YOUR TASK -> Only the lines from the one with "else writeAccess s" to the end of the data below should be returned, each exactly as it stands.

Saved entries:

^^^^^^^^^^^^^^^^

/-- A write of ROUTE[d]: while PINNED is 0 only PINNED itself is taken (R448). -/
def routeWrite (s : State) (d : Nat) (v : Word) : State :=
  let off := rFABRIC_ROUTE d
  let s := if s.on (fFABRIC_ROUTE_PINNED d) then plainWrite s off v
    else s.setF (fFABRIC_ROUTE_PINNED d) (bitsOf v.toNat 15 1)
  fabStatus (fillRoute s d)

def writeFabric (s : State) (off : Nat) (v : Word) : State :=
  if off = rFABRIC_CFG then fabricEnable s v
  else if rFABRIC_ROUTE 0 ≤ off && off < rFABRIC_ROUTE 64 then routeWrite s ((off - rFABRIC_ROUTE 0) / 4) v
  else if rFABRIC_IN_WIN_CTRL 0 ≤ off && off < rFABRIC_IN_WIN_CTRL 64 then
    let w := (off - rFABRIC_IN_WIN_CTRL 0) / 0x40
    if off % 0x40 = 0 then inWinCtrl s w v
    else if off % 0x40 ≠ 4 && s.on (fFABRIC_IN_WIN_CTRL_EN w) then winIgnored s w
    else plainWrite s off v
  else if off = rFABRIC_EVENT || rFABRIC_WIN_EVENT 0 ≤ off then doorbellBit (plainWrite s off v)
  else plainWrite s off v

/-- Ones written to MGT.ALERT_STATUS clear causes; a cleared cause is no longer acknowledged (R139). -/
def alertClear (s : State) (v : Word) : State :=
  let s := plainWrite s rMGT_ALERT_STATUS v
  { s with mgt := { s.mgt with ackedBits := s.mgt.ackedBits &&& s.rn rMGT_ALERT_STATUS } }

/-- A 4-byte write of `v` to the register at `off`. -/
def regWrite (s : State) (off : Nat) (v : Word) (begun : Bool) (check : BusCheck) (c : ChkCount) : State :=
  if off < 0x10000 then writeGlb s off v
  else if off < 0x20000 then writeDbell s off v
  else if off < 0x40000 then writeRing s off v
  else if off < 0x80000 then writePcie s off v
  else if off < 0x90000 then writeSafe s off v
  else if off < 0xA0000 then writeMadc s off v
  else if off < 0xB0000 then writeTally s off v
  else if off < 0xC0000 then writeAttic s off v
  else if off = rIDENT_GMAC_CTRL then gmacCtrl s v
  else if off < 0xD0000 then plainWrite s off v
  else if off < 0xE0000 then writePwr s off v
  else if off < 0x200000 then writeRegu s off v
  else if off < 0x220000 then writeSport s off v
  else if off < 0x224000 then (if shadowedAt off then shadowWrite s off v else plainWrite s off v)
  else if off < 0x320000 then writeScc s off v begun check
  else if off < 0x340000 then (if off = rMGT_ALERT_STATUS then alertClear s v else plainWrite s off v)
  else if off < 0x350000 then writeEsc s off v
  else if off < 0x600000 then writePipe s off v
  else if off < 0x640000 then writeCanvas s off v
  else if off < 0x1000000 then
    (if off % 0x100000 = 0 then tileCtrl s ((off - 0x800000) / 0x100000) v else plainWrite s off v)
  else if off < 0x1100000 then writeLarder s off v
  else if off < 0x1140100 then writeHoist s off v
  else if off < 0x1201000 then writeBridge s off v
  else if off < 0x1380000 then writeLane s off v c
  else writeFabric s off v

/-! ### Accesses (R551, R553) -/

def pathCode : Requester → Nat
  | .host => 0
  | .mgt => 1
  | .island => 2

/-- A refused access is recorded: event bit `f`, code `code` of the GLB class. -/
def accessEvent (s : State) (q : Requester) (off : Nat) (f : Fld) (code : Nat) : State :=
  ((s.setRn rGLB_ACCESS_ADDR (off % 2 ^ 26 + pathCode q * 2 ^ 26)).ev f).report 0x01 0 code

def unmappedReg (s : State) (q : Requester) (off : Nat) : State := accessEvent s q off fGLB_EVENT_UNMAPPED 0x0001
def sizeErr (s : State) (q : Requester) (off : Nat) : State := accessEvent s q off fGLB_EVENT_SIZE_ERR 0x0002

/-- The registers served byte by byte: ESC PROFILE, TALLY DATA, ATTIC READ_DATA. -/
def byteServed (off : Nat) : Bool :=
  (decide (0x341000 ≤ off) && decide (off < 0x343000))
    || (decide (0xA0000 ≤ off) && decide (off < 0xA0800) && decide (0x40 ≤ off % 0x80))
    || (decide (0xB0100 ≤ off) && decide (off < 0xB0200))

/-- `len` bytes from `off` lie inside one such register. -/
def byteRange (off len : Nat) : Bool :=
  byteServed off && byteServed (off + len - 1)
    && (0xA0800 ≤ off || off < 0xA0000 || off / 0x80 == (off + len - 1) / 0x80)

/-- The sizes and alignments of whole words. -/
def wordAccess (off len : Nat) : Bool :=
  off % 4 == 0 && len % 4 == 0 && !(len == 8 && off % 8 != 0)

/-- One 4-byte write. -/
def writeOne (s : State) (q : Requester) (off : Nat) (v : Word) (begun : Bool) (check : BusCheck) (c : ChkCount) :
    State :=
  if (regAt off).isNone then unmappedReg s q off
  else match presence s off with
    | .here => regWrite s off v begun check c
    | .statusOnly => if statusReg off then regWrite s off v begun check c else s
    | _ => s

/-- Consecutive 4-byte writes in ascending order. -/
def writeEach (s : State) (q : Requester) (off : Nat) (begun : Bool) (check : BusCheck) (c : ChkCount) :
    List (List Byte) → State
  | [] => s
  | w :: ws => writeEach (writeOne s q off (BitVec.ofNat 32 (leNat w)) begun check c) q (off + 4) begun check c ws

/-- Bytes written to a register served byte by byte; READ_DATA takes none. -/
def writeBytes (s : State) (off : Nat) (bytes : List Byte) : State :=
  if off < 0xB0000 then tallyData s ((off - 0xA0000) / 0x80) bytes
  else if off < 0x100000 then s
  else (List.range bytes.length).foldl (fun s i =>
    s.setF ⟨(off + i) / 4 * 4, 8 * ((off + i) % 4), 8⟩ ((bytes.getD i 0).toNat)) s

/-- A write of `bytes` at `off`. -/
def writeAccess (s : State) (q : Requester) (off : Nat) (bytes : List Byte) (begun : Bool) (check : BusCheck)
    (c : ChkCount) : State :=
  let len := bytes.length
  if len = 0 then s
  else if 0x1100000 ≤ off && off < 0x1110000 && len = 8 && off % 8 = 0 then
    push s ((off - 0x1100000) / 0x10) (leNat bytes) (off % 0x10 == 8)
  else if byteRange off len then writeBytes s off bytes
  else if wordAccess off len then writeEach s q off begun check c (chunks 4 bytes)
  else sizeErr s q off

/-- The RC fields of a register are cleared by a read that covers it. -/
def clearRc (s : State) (off : Nat) : State :=
  match regAt off with
  | none => s
  | some (r, _, _) =>
    r.flds.foldl (fun s f => if f.acc == .rc then s.setF ⟨off, f.lsb, f.width⟩ 0 else s) s

/-- One register read whole: its value, and the state after RC fields are cleared. -/
def readOne (s : State) (q : Requester) (off : Nat) (latch : Bool) : Nat × State :=
  if (regAt off).isNone then (0, unmappedReg s q off)
  else if rLARDER_POP_LO 0 ≤ off && off < rLARDER_POP_LO 256 && off % 0x10 < 8 then
    (0, pop s ((off - rLARDER_POP_LO 0) / 0x10) 4 .none)
  else
    let (v, t) := if latch then latchedVal s q off else (regVal s off, s)
    (v, match presence s off with
      | .here => clearRc t off
      | .statusOnly => if statusReg off then clearRc t off else t
      | _ => t)

/-- Consecutive 4-byte reads. -/
def readWords (s : State) (q : Requester) (off : Nat) : Nat → List Byte × State
  | 0 => ([], s)
  | n + 1 =>
    let (v, t) := readOne s q off true
    let (bs, u) := readWords t q (off + 4) n
    (leBytes 4 v ++ bs, u)

/-- An aligned 8-byte read: both halves at one instant. -/
def readPair (s : State) (q : Requester) (off : Nat) : List Byte × State :=
  let hi := regVal s (off + 4)
  let (lo, t) := readOne s q off false
  let (_, u) := readOne t q (off + 4) false
  (leBytes 4 lo ++ leBytes 4 hi, u)

/-- A read of `size` bytes at `off`. -/
def readAccess (s : State) (q : Requester) (off size : Nat) : State :=
  if size = 0 then s.answer .success []
  else if size = 8 && rLARDER_POP_LO 0 ≤ off && off < rLARDER_POP_LO 256 && off % 0x10 = 0 then
    pop s ((off - rLARDER_POP_LO 0) / 0x10) 8 .none
  else if size = 8 && rBRIDGE_COLLECT_LO 0 ≤ off && off < rBRIDGE_COLLECT_LO 64 && off % 8 = 0 then
    collectRead s ((off - rBRIDGE_COLLECT_LO 0) / 8)
  else if byteRange off size then
    s.answer .success ((List.range size).map (fun i =>
      BitVec.ofNat 8 (regVal s ((off + i) / 4 * 4) / 2 ^ (8 * ((off + i) % 4)))))
  else if !wordAccess off size then (sizeErr s q off).answer .success (List.replicate size 0)
  else if size = 8 then
    let (bs, t) := readPair s q off
    t.answer .success bs
  else
    let (bs, t) := readWords s q off (size / 4)
    t.answer .success bs

/-- A read by path `q`; a read of more than 64 bytes is an Unsupported Request (R389). -/
def readBy (s : State) (q : Requester) (off size : Nat) : State :=
  match q with
  | .host => hostReq s (if 64 < size then refuseUr s false else readAccess s q off size)
  | _ => hub s (readAccess s q off (min size 64))

/-- A write by path `q`: more than 64 bytes are an Unsupported Request, and poisoned bytes of the host are discarded
(R389, R393). -/
def writeBy (s : State) (q : Requester) (off : Nat) (bytes : List Byte) (poison begun : Bool) (check : BusCheck)
    (c : ChkCount) : State :=
  match q with
  | .host => hostReq s (if 64 < bytes.length then refuseUr s true else if poison then poisonRx s
      else writeAccess s q off bytes begun check c)
  | _ => hub s (writeAccess s q off (bytes.take 64) begun check c)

^^^^^^^^^^^^^^^^

REPLY ->
      else writeAccess s q off bytes begun check c)
  | _ => hub s (writeAccess s q off (bytes.take 64) begun check c)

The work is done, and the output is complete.